__Work item__.
Below are the records; copy exactly the stretch from the line containing "and TABLE_WRITE. -/" through the line containing "def HostCmd.reads (c", both ends included, and nothing else.

__Provided data__.

/-- The descriptor of the command that starts next: the first of those fetched that have not started (R407). -/
def Ring.head (g : Ring) : Option (List Byte) :=
  match g.orphans with
  | d :: _ => some d
  | [] => (g.cmds.find? (fun c => !c.started)).map Cmd.desc

/-- The kind reads a buffer of host memory (R410): OBJECT_LOAD but for a release, CAL_LOAD and TABLE_WRITE. -/
def HostCmd.reads (c : HostCmd) : Bool := (decide (c.kind = 1) || decide (c.kind = 5) || decide (c.kind = 8)) && decide (le32 c.desc 16 ≠ 0)

/-- R407: a command starts as the next of its ring; with `ORDER` = 1 not while an earlier command has not written its first completion, and
not before the buffer that it needs may be read (R388, R390). (DEDUCED, log 97.) -/
def State.mayStart (s : State) (c : HostCmd) : Bool :=
  let g := s.ring c.ring
  decide (g.head = some c.desc) && (!c.order || c.orphan || (g.cmds.takeWhile Cmd.started).all Cmd.first) && (!c.reads || s.mayRead)

end Sys2Proof.Machine
end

__Exercise response__.
/-- The kind reads a buffer of host memory (R410): OBJECT_LOAD but for a release, CAL_LOAD and TABLE_WRITE. -/
def HostCmd.reads (c : HostCmd) : Bool := (decide (c.kind = 1) || decide (c.kind = 5) || decide (c.kind = 8)) && decide (le32 c.desc 16 ≠ 0)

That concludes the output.